Gametes deficient for Pot1 telomere binding proteins alter levels of telomeric foci for multiple generations

Abstract

Deficiency for telomerase results in transgenerational shortening of telomeres. However, telomeres have no known role in transgenerational epigenetic inheritance. C. elegans Protection Of Telomeres 1 (Pot1) proteins form foci at the telomeres of germ cells that disappear at fertilization and gradually accumulate during development. We find that gametes from mutants deficient for Pot1 proteins alter levels of telomeric foci for multiple generations. Gametes from pot-2 mutants give rise to progeny with abundant POT-1::mCherry and mNeonGreen::POT-2 foci throughout development, which persists for six generations. In contrast, gametes from pot-1 mutants or pot-1; pot-2 double mutants induce diminished Pot1 foci for several generations. Deficiency for MET-2, SET-25, or SET-32 methyltransferases, which promote heterochromatin formation, results in gametes that induce diminished Pot1 foci for several generations. We propose that C. elegans POT-1 may interact with H3K9 methyltransferases during pot-2 mutant gametogenesis to induce a persistent form of transgenerational epigenetic inheritance that causes constitutively high levels of heterochromatic Pot1 foci.

Fig. 1. Pot1 foci increase during early embryonic development.

a DIC and fluorescent images of 1-cell embryos before and after pronuclear fusion in either wild-type or pot-2 mutant strains. Cyan and yellow dashed lines indicate 1-cell embryos before and after pronuclear fusion, respectively. Scale bar is 10 µm. The portion of the image indicated by the magenta square is shown at 10x higher detail to the right. b POT-1::mCherry foci per nucleus of individual cells of embryos from 1- to 32-cell stage in wild-type (blue circles) and pot-2 mutants (red diamonds). The difference between wild-type and pot-2 mutants is significant at every stage (Wilcox p < 10⁻⁵). Error bars are 95% confidence intervals. Central black dots are means.

Fig. 2. Pot gene mutations affect Pot1 foci in subsequent generations.
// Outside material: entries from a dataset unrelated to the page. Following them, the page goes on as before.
-- ==== Sys2Proof/Laws/Storage.lean ====
section
/-! SUPPORT. The laws of the sparse storage: a key reads what was put there last, every other key what it read before, and the
canonical form is kept; with them, what each storage of the die keeps. -/

namespace Sys2Proof

namespace SMap

variable {α : Type}

/-! ### Reading after a put -/

theorem get_filter (d : Nat → α) (m : SMap α) {k n : Nat} (h : n ≠ k) : get d (m.filter fun kv => kv.1 != k) n = get d m n := by
  induction m with
  | nil => rfl
  | cons x m ih =>
    obtain ⟨j, v⟩ := x
    by_cases hj : j = k
    · subst hj
      simp [get, ih, h]
    · simp [hj, get, ih]

theorem get_filter_self (d : Nat → α) (m : SMap α) (k : Nat) : get d (m.filter fun kv => kv.1 != k) k = d k := by
  induction m with
  | nil => rfl
  | cons x m ih =>
    obtain ⟨j, v⟩ := x
    by_cases hj : j = k
    · subst hj
      simpa using ih
    · simp [hj, get, ih, Ne.symm hj]

theorem get_ins (d : Nat → α) (m : SMap α) (k n : Nat) (v : α) (hk : ∀ x ∈ m, x.1 ≠ k) :
    get d (ins m k v) n = if n = k then v else get d m n := by
  induction m with
  | nil => rfl
  | cons x m ih =>
    obtain ⟨j, w⟩ := x
    have hj : j ≠ k := hk (j, w) (by simp)
    have ih' := ih fun y hy => hk y (by simp [hy])
    unfold ins
    split
    · rfl
    · simp only [get, ih']
      by_cases hn : n = j
      · subst hn
        simp [hj]
      · simp [hn]

theorem keys_filter (m : SMap α) (k : Nat) : ∀ x ∈ m.filter (fun kv => kv.1 != k), x.1 ≠ k := by
  intro x hx
  simpa using (List.mem_filter.mp hx).2

theorem get_put [DecidableEq α] (d : Nat → α) (m : SMap α) (k n : Nat) (v : α) :
    get d (put d m k v) n = if n = k then v else get d m n := by
  unfold put
  split
  · rename_i hv
    by_cases hn : n = k
    · subst hn
      simp [get_filter_self, hv]
    · simp [hn, get_filter d m hn]
  · rw [get_ins _ _ _ _ _ (keys_filter m k)]
    by_cases hn : n = k
    · simp [hn]
    · simp [hn, get_filter d m hn]

@[simp] theorem get_put_same [DecidableEq α] (d : Nat → α) (m : SMap α) (k : Nat) (v : α) : get d (put d m k v) k = v := by
  simp [get_put]

theorem get_put_other [DecidableEq α] (d : Nat → α) (m : SMap α) {k n : Nat} (v : α) (h : n ≠ k) :
    get d (put d m k v) n = get d m n := by
  simp [get_put, h]

/-! ### The canonical form -/

theorem risingFrom_mono {m : SMap α} {a b : Nat} (h : a ≤ b) (hb : risingFrom b m = true) : risingFrom a m = true := by
  cases m with
  | nil => rfl
  | cons x m =>
    obtain ⟨j, v⟩ := x
    simp only [risingFrom, Bool.and_eq_true, decide_eq_true_eq] at hb ⊢
    exact ⟨by omega, hb.2⟩

theorem risingFrom_filter (m : SMap α) (p : Nat × α → Bool) {b : Nat} (h : risingFrom b m = true) :
    risingFrom b (m.filter p) = true := by
  induction m generalizing b with
  | nil => rfl
  | cons x m ih =>
    obtain ⟨j, v⟩ := x
    simp only [risingFrom, Bool.and_eq_true, decide_eq_true_eq] at h
    rw [List.filter_cons]
    split
    · simp [risingFrom, h.1, ih h.2]
    · exact ih (risingFrom_mono (Nat.le_of_lt h.1) h.2)

theorem rising_filter (m : SMap α) (p : Nat × α → Bool) (h : rising m = true) : rising (m.filter p) = true := by
  cases m with
  | nil => rfl
  | cons x m =>
    obtain ⟨j, v⟩ := x
    rw [List.filter_cons]
    split
    · exact risingFrom_filter m p h
    · have := risingFrom_filter m p (b := j) h
      cases hm : m.filter p with
      | nil => rfl
      | cons y l =>
        rw [hm] at this
        simp only [risingFrom, Bool.and_eq_true] at this
        exact this.2

theorem risingFrom_ins (m : SMap α) (k : Nat) (v : α) {b : Nat} (hb : b < k) (hk : ∀ x ∈ m, x.1 ≠ k)
    (h : risingFrom b m = true) : risingFrom b (ins m k v) = true := by
  induction m generalizing b with
  | nil => simp [ins, risingFrom, hb]
  | cons x m ih =>
    obtain ⟨j, w⟩ := x
    have hj : j ≠ k := hk (j, w) (by simp)
    simp only [risingFrom, Bool.and_eq_true, decide_eq_true_eq] at h
    unfold ins
    split
    · rename_i hlt
      simp [risingFrom, hb, hlt, h.2]
    · simp only [risingFrom, Bool.and_eq_true, decide_eq_true_eq]
      exact ⟨h.1, ih (by omega) (fun y hy => hk y (by simp [hy])) h.2⟩

theorem rising_ins (m : SMap α) (k : Nat) (v : α) (hk : ∀ x ∈ m, x.1 ≠ k) (h : rising m = true) :
    rising (ins m k v) = true := by
  cases m with
  | nil => rfl
  | cons x m =>
    obtain ⟨j, w⟩ := x
    have hj : j ≠ k := hk (j, w) (by simp)
    unfold ins
    split
    · rename_i hlt
      simp only [rising, risingFrom, Bool.and_eq_true, decide_eq_true_eq]
      exact ⟨hlt, h⟩
    · exact risingFrom_ins m k v (by omega) (fun y hy => hk y (by simp [hy])) h

theorem rising_put [DecidableEq α] (d : Nat → α) (m : SMap α) (k : Nat) (v : α) (h : rising m = true) :
    rising (put d m k v) = true := by
  unfold put
  split
  · exact rising_filter m _ h
  · exact rising_ins _ k v (keys_filter m k) (rising_filter m _ h)

theorem nonDefault_iff [DecidableEq α] (d : Nat → α) (m : SMap α) : nonDefault d m = true ↔ ∀ x ∈ m, x.2 ≠ d x.1 := by
  induction m with
  | nil => simp [nonDefault]
  | cons x m ih => simp [nonDefault, ih]

theorem mem_ins (m : SMap α) (k : Nat) (v : α) : ∀ x ∈ ins m k v, x = (k, v) ∨ x ∈ m := by
  induction m with
  | nil => simp [ins]
  | cons y m ih =>
    obtain ⟨j, w⟩ := y
    unfold ins
    split
    · intro x hx
      simpa using hx
    · intro x hx
      rcases List.mem_cons.mp hx with h | h
      · exact Or.inr (by simp [h])
      · rcases ih x h with h | h
        · exact Or.inl h
        · exact Or.inr (by simp [h])

theorem nonDefault_put [DecidableEq α] (d : Nat → α) (m : SMap α) (k : Nat) (v : α) (h : nonDefault d m = true) :
    nonDefault d (put d m k v) = true := by
  rw [nonDefault_iff] at h ⊢
  intro x hx
  unfold put at hx
  split at hx
  · exact h x (List.mem_filter.mp hx).1
  · rename_i hv
    rcases mem_ins _ k v x hx with rfl | hm
    · exact hv
    · exact h x (List.mem_filter.mp hm).1

/-- A put keeps the canonical form. -/
theorem wf_put [DecidableEq α] (d : Nat → α) (m : SMap α) (k : Nat) (v : α) (h : wf d m = true) : wf d (put d m k v) = true := by
  simp only [wf, Bool.and_eq_true] at h ⊢
  exact ⟨rising_put d m k v h.1, nonDefault_put d m k v h.2⟩

/-- Leaving entries out keeps the canonical form. -/
theorem wf_filter [DecidableEq α] (d : Nat → α) (m : SMap α) (p : Nat × α → Bool) (h : wf d m = true) :
    wf d (m.filter p) = true := by
  simp only [wf, Bool.and_eq_true, nonDefault_iff] at h ⊢
  exact ⟨rising_filter m p h.1, fun x hx => h.2 x (List.mem_filter.mp hx).1⟩

end SMap

namespace Machine

/-! ### Registers -/

@[simp] theorem Die.reg_setReg_same (d : Die) (a : Nat) (w : Word) : (d.setReg a w).reg a = w := by
  simp [Die.reg, Die.setReg]

theorem Die.reg_setReg_other (d : Die) {a b : Nat} (w : Word) (h : b ≠ a) : (d.setReg a w).reg b = d.reg b := by
  simp [Die.reg, Die.setReg, SMap.get_put, h]

theorem Die.reg_setReg (d : Die) (a b : Nat) (w : Word) : (d.setReg a w).reg b = if b = a then w else d.reg b := by
  simp [Die.reg, Die.setReg, SMap.get_put]

/-! ### Flags -/

theorem srcOf_lt {a s : Nat} (h : srcOf a = some s) : s < 18 := by
  have := List.mem_of_find?_eq_some h
  simpa [allSources] using this

theorem Die.regs_sendMsix (d : Die) (v : Nat) : (d.sendMsix v).regs = d.regs := by
  unfold Die.sendMsix
  split <;> rfl

theorem Die.reg_msix (d : Die) {s k : Nat} (hs : s < 18) (hp : k ≠ Reg.MSIX_PBA 64) : (d.msix (2048 + s)).reg k = d.reg k := by
  unfold Die.msix
  split
  · have : (2048 + s) / 32 = 64 := by omega
    rw [this]
    exact Die.reg_setReg_other _ _ hp
  · exact Die.reg_congr (Die.regs_sendMsix d _) k

theorem Die.reg_err (d : Die) (a bit k : Nat) (hr : ∀ s, s < 18 → k ≠ Reg.RAS_SRC_EVENTS s) (hp : k ≠ Reg.MSIX_PBA 64) :
    (d.err a bit).reg k = if k = a then d.reg a ||| Word.oneBit bit else d.reg k := by
  rw [← Die.reg_setReg]
  unfold Die.err
  generalize hq : srcOf a = q
  cases q with
  | none => rfl
  | some s =>
    have hs := srcOf_lt hq
    have h2 := Die.reg_setReg_other (d.setReg a (d.reg a ||| Word.oneBit bit))
      (satAdd32 ((d.setReg a (d.reg a ||| Word.oneBit bit)).reg (Reg.RAS_SRC_EVENTS s)) 1) (hr s hs)
    dsimp only
    split
    · rw [Die.reg_msix _ hs hp]
      exact h2
    · exact h2

/-! ### What leaves the storages alone -/

/-- The storages of the die. -/
def Die.stored (d : Die) : SMap Row × SMap LineCell × SMap FlashUnit × SMap AccRow := (d.shelf.rows, d.dmc.lines, d.nand.units, d.kiln.acc)

@[simp] theorem stored_setReg (d : Die) (a : Nat) (w : Word) : Die.stored (d.setReg a w) = Die.stored d := rfl

@[simp] theorem stored_setRf (d : Die) (a x y w) : Die.stored (d.setRf a x y w) = Die.stored d := rfl

@[simp] theorem stored_count (d : Die) (a w) : Die.stored (d.count a w) = Die.stored d := rfl

@[simp] theorem stored_emit (d : Die) (a) : Die.stored (d.emit a) = Die.stored d := rfl

@[simp] theorem stored_sendMsix (d : Die) (a) : Die.stored (d.sendMsix a) = Die.stored d := by unfold Die.sendMsix; split <;> rfl

@[simp] theorem stored_msix (d : Die) (a) : Die.stored (d.msix a) = Die.stored d := by unfold Die.msix; split <;> simp

@[simp] theorem stored_err (d : Die) (a b) : Die.stored (d.err a b) = Die.stored d := by
  unfold Die.err; generalize srcOf a = q; cases q with
  | none => rfl
  | some s => dsimp only; split <;> simp

@[simp] theorem stored_event (d : Die) (a) : Die.stored (d.event a) = Die.stored d := by unfold Die.event; dsimp only; split <;> simp

@[simp] theorem stored_errIf (d : Die) (c a b) : Die.stored (d.errIf c a b) = Die.stored d := by unfold Die.errIf; split <;> simp

@[simp] theorem stored_modEntry (d : Die) (s f) : Die.stored (d.modEntry s f) = Die.stored d := rfl

@[simp] theorem stored_setEntry (d : Die) (s) : Die.stored (d.setEntry s) = Die.stored d := rfl

@[simp] theorem stored_finish (d : Die) (a b c e f g) : Die.stored (d.finish a b c e f g) = Die.stored d := rfl

@[simp] theorem stored_poisonEvt (d : Die) (c) : Die.stored (d.poisonEvt c) = Die.stored d := rfl

@[simp] theorem stored_setEvt (d : Die) (c v) : Die.stored (d.setEvt c v) = Die.stored d := rfl

@[simp] theorem stored_addEvt (d : Die) (c v) : Die.stored (d.addEvt c v) = Die.stored d := by unfold Die.addEvt; split <;> simp

theorem stored_skipPoisoned (d : Die) (e) : Die.stored (d.skipPoisoned e) = Die.stored d := by
  unfold Die.skipPoisoned; simp only [apply_ite Die.stored, stored_modEntry, stored_finish, ite_self]

theorem stored_becomeReady (d : Die) (e m) : Die.stored (d.becomeReady e m) = Die.stored d := by
  unfold Die.becomeReady; simp only [apply_ite Die.stored, stored_modEntry, stored_finish, ite_self, stored_skipPoisoned]

theorem stored_tickwaitReady (d : Die) (e) : Die.stored (d.tickwaitReady e) = Die.stored d := by
  unfold Die.tickwaitReady; dsimp only; split
  · exact stored_becomeReady _ _ _
  · simp only [apply_ite Die.stored, stored_setEntry, stored_becomeReady, ite_self]

@[simp] theorem stored_refuse (d : Die) (a b c e) : Die.stored (d.refuse a b c e) = Die.stored d := by simp [Die.refuse]

theorem stored_afterRead (d : Die) (a) : Die.stored (d.afterRead a) = Die.stored d := by
  unfold Die.afterRead; dsimp only
  generalize d.latchOf a = l
  cases l <;> dsimp only <;> split <;> try rfl
  all_goals (split <;> try rfl)
  all_goals (generalize regRow a = r; cases r <;> dsimp only <;> try rfl)
  all_goals (split <;> rfl)

theorem stored_readOne (d : Die) (b a) : Die.stored (d.readOne b a).2 = Die.stored d := by
  unfold Die.readOne
  extract_lets x
  split
  · exact stored_err _ _ _
  · generalize wordAddr b a = r; cases r <;> dsimp only
    · exact stored_refuse _ _ _ _ _
    · exact stored_afterRead _ _

theorem stored_bus (d : Die) (v) : Die.stored { d with bus := v } = Die.stored d := rfl

theorem stored_hostRead (d : Die) (b a n) : Die.stored (d.hostRead b a n) = Die.stored d := by
  unfold Die.hostRead
  by_cases hl : accessLegal a n = true
  · rw [if_pos hl]
    refine Eq.trans (stored_bus _ _) ?_
    by_cases h8 : n = 8
    · simp only [h8, if_true, stored_readOne]
    · simp only [h8, if_false, stored_readOne]
  · rw [if_neg hl, stored_bus, stored_refuse]

/-! ### The canonical form of the storages -/

theorem memory_wf_initial (nand : Nand) (log : List (Nat × Bool)) (nv : Nonvol) :
    Memory.wf (Die.initial nand log nv) = SMap.wf (fun _ => FlashUnit.zero) nand.units := by
  simp [Memory.wf, Die.initial, SMap.wf, SMap.rising, SMap.nonDefault, Dmc.fresh, Kiln.powerUp]

theorem memory_wf_setReg (d : Die) (a : Nat) (w : Word) (h : Memory.wf d = true) : Memory.wf (d.setReg a w) = true := by
  simp only [Memory.wf, Bool.and_eq_true, Die.regs_setReg, Die.shelf_setReg, Die.kiln_setReg, Die.nand_setReg,
    Die.dmc_setReg] at h ⊢
  exact ⟨⟨⟨⟨SMap.wf_put _ _ _ _ h.1.1.1.1, h.1.1.1.2⟩, h.1.1.2⟩, h.1.2⟩, h.2⟩

theorem memory_wf_setAcc (d : Die) (r : Nat) (x : AccRow) (h : Memory.wf d = true) : Memory.wf (d.setAcc r x) = true := by
  simp only [Memory.wf, Bool.and_eq_true, Die.regs_setAcc, Die.shelf_setAcc, Die.kiln_setAcc, Die.nand_setAcc,
    Die.dmc_setAcc] at h ⊢
  exact ⟨⟨⟨h.1.1.1, SMap.wf_put _ _ _ _ h.1.1.2⟩, h.1.2⟩, h.2⟩

theorem memory_wf_setLine (d : Die) (n : Nat) (c : LineCell) (h : Memory.wf d = true) : Memory.wf (d.setLine n c) = true := by
  simp only [Memory.wf, Bool.and_eq_true, Die.regs_setLine, Die.shelf_setLine, Die.kiln_setLine, Die.nand_setLine] at h ⊢
  exact ⟨h.1, SMap.rising_put _ _ _ _ h.2⟩

theorem memory_wf_zeroBank (d : Die) (b : Nat) (h : Memory.wf d = true) : Memory.wf (d.zeroBank b) = true := by
  simp only [Memory.wf, Bool.and_eq_true, Die.regs_zeroBank, Die.kiln_zeroBank, Die.nand_zeroBank, Die.dmc_zeroBank] at h ⊢
  exact ⟨⟨⟨⟨h.1.1.1.1, SMap.wf_filter _ _ _ h.1.1.1.2⟩, h.1.1.2⟩, h.1.2⟩, h.2⟩

theorem memory_wf_emit (d : Die) (o : Out) (h : Memory.wf d = true) : Memory.wf (d.emit o) = true := h

theorem memory_wf_modEntry (d : Die) (slot : Nat) (f : Entry → Entry) (h : Memory.wf d = true) :
    Memory.wf (d.modEntry slot f) = true := h

theorem memory_wf_count (d : Die) (a n : Nat) (h : Memory.wf d = true) : Memory.wf (d.count a n) = true :=
  memory_wf_setReg _ _ _ h

theorem memory_wf_sendMsix (d : Die) (v : Nat) (h : Memory.wf d = true) : Memory.wf (d.sendMsix v) = true := by
  unfold Die.sendMsix
  split
  · exact memory_wf_emit _ _ h
  · exact h

theorem memory_wf_msix (d : Die) (v : Nat) (h : Memory.wf d = true) : Memory.wf (d.msix v) = true := by
  unfold Die.msix
  split
  · exact memory_wf_setReg _ _ _ h
  · exact memory_wf_sendMsix _ _ h

theorem memory_wf_err (d : Die) (a bit : Nat) (h : Memory.wf d = true) : Memory.wf (d.err a bit) = true := by
  have h1 : Memory.wf (d.setReg a (d.reg a ||| Word.oneBit bit)) = true := memory_wf_setReg _ _ _ h
  unfold Die.err
  dsimp only
  generalize d.setReg a (d.reg a ||| Word.oneBit bit) = d1 at h1 ⊢
  generalize srcOf a = o
  cases o with
  | none => exact h1
  | some s =>
    have h2 : Memory.wf (d1.count (Reg.RAS_SRC_EVENTS s) 1) = true := memory_wf_count _ _ _ h1
    dsimp only
    generalize d1.count (Reg.RAS_SRC_EVENTS s) 1 = d2 at h2 ⊢
    cases !d.pendingSrc s && d2.pendingSrc s with
    | false => exact h2
    | true => exact memory_wf_msix _ _ h2

theorem memory_wf_shelfFault (d : Die) (kind bank port : Nat) (who : Option (Nat × Nat)) (h : Memory.wf d = true) :
    Memory.wf (d.shelfFault kind bank port who) = true := by
  unfold Die.shelfFault
  apply memory_wf_err
  apply memory_wf_count
  cases who with
  | none => exact memory_wf_setReg _ _ _ h
  | some w => exact memory_wf_setReg _ _ _ (memory_wf_setReg _ _ _ h)

theorem memory_wf_writeRow (d : Die) (w : Who) (row : Nat) (v : Row) (poison : Bool) (h : Memory.wf d = true) :
    Memory.wf (d.writeRow w row v poison).2 = true := by
  unfold Die.writeRow
  have h1 := memory_wf_shelfFault d 2 (bankOf row) w.port (some (w.tenant, w.queue)) h
  dsimp only
  split
  · exact h1
  · simp only [Memory.wf, Bool.and_eq_true] at h ⊢
    exact ⟨⟨⟨⟨h.1.1.1.1, SMap.wf_put _ _ _ _ h.1.1.1.2⟩, h.1.1.2⟩, h.1.2⟩, h.2⟩

theorem memory_wf_reset : Memory.wf State.reset.die = true := by decide

end Machine
end Sys2Proof
end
a POT-1::mCherry foci per cell in embryos from P0 parental controls and descendants of either pot-2 mutant males or hermaphrodites crossed to POT-1::mCherry worms. Dot color indicates stage of embryo. b F1 early- and late-stage embryos from crosses between pot-1::mCherry mNeonGreen::pot-2 hermaphrodites and either pot-1::mCherry pot-2 males or pot-1::mCherry males. Scale bar is 10 µm. c POT-1::mCherry foci counts per nucleus in embryos from parental controls and descendants of either pot-1 or pot-2; pot-1 mutant males crossed to POT-1::mCherry worms. Error bars are 95% confidence intervals.

Fig. 3. Pot1 foci number is epigenetically affected by genes involved in H3K9 methylation.

a, b Quantification of POT-1::mCherry foci in nuclei of F2 embryos derived from crosses of pot-1::mCherry males to hermaphrodites mutant for small RNA genes (a) or chromatin genes (b). c, d Southern blot using DNA from the genetically wild-type descendents of crosses between wild-type and pot-1 (c) or pot-2 (d) mutant worms. The portion of the pot-1 blot indicated by the magenta square is shown at higher detail to the right. Corresponding colored squares show telomere shortening across three generations. Error bars are 95% confidence intervals.

Fig. 4. Models of Pot1 focus dynamics.

a Descriptive model of the developmental timing of Pot1 foci localization in wild type, pot-2 mutants, and pot-1 mutants. Red circles indicate POT-1::mCherry, green circles indicate mNeonGreen::POT-2, and yellow circles indicate colocalization of both transgenic proteins. b Descriptive model of the heritable phenotypes of progeny of gametes from pot-2 or pot-1 mutants.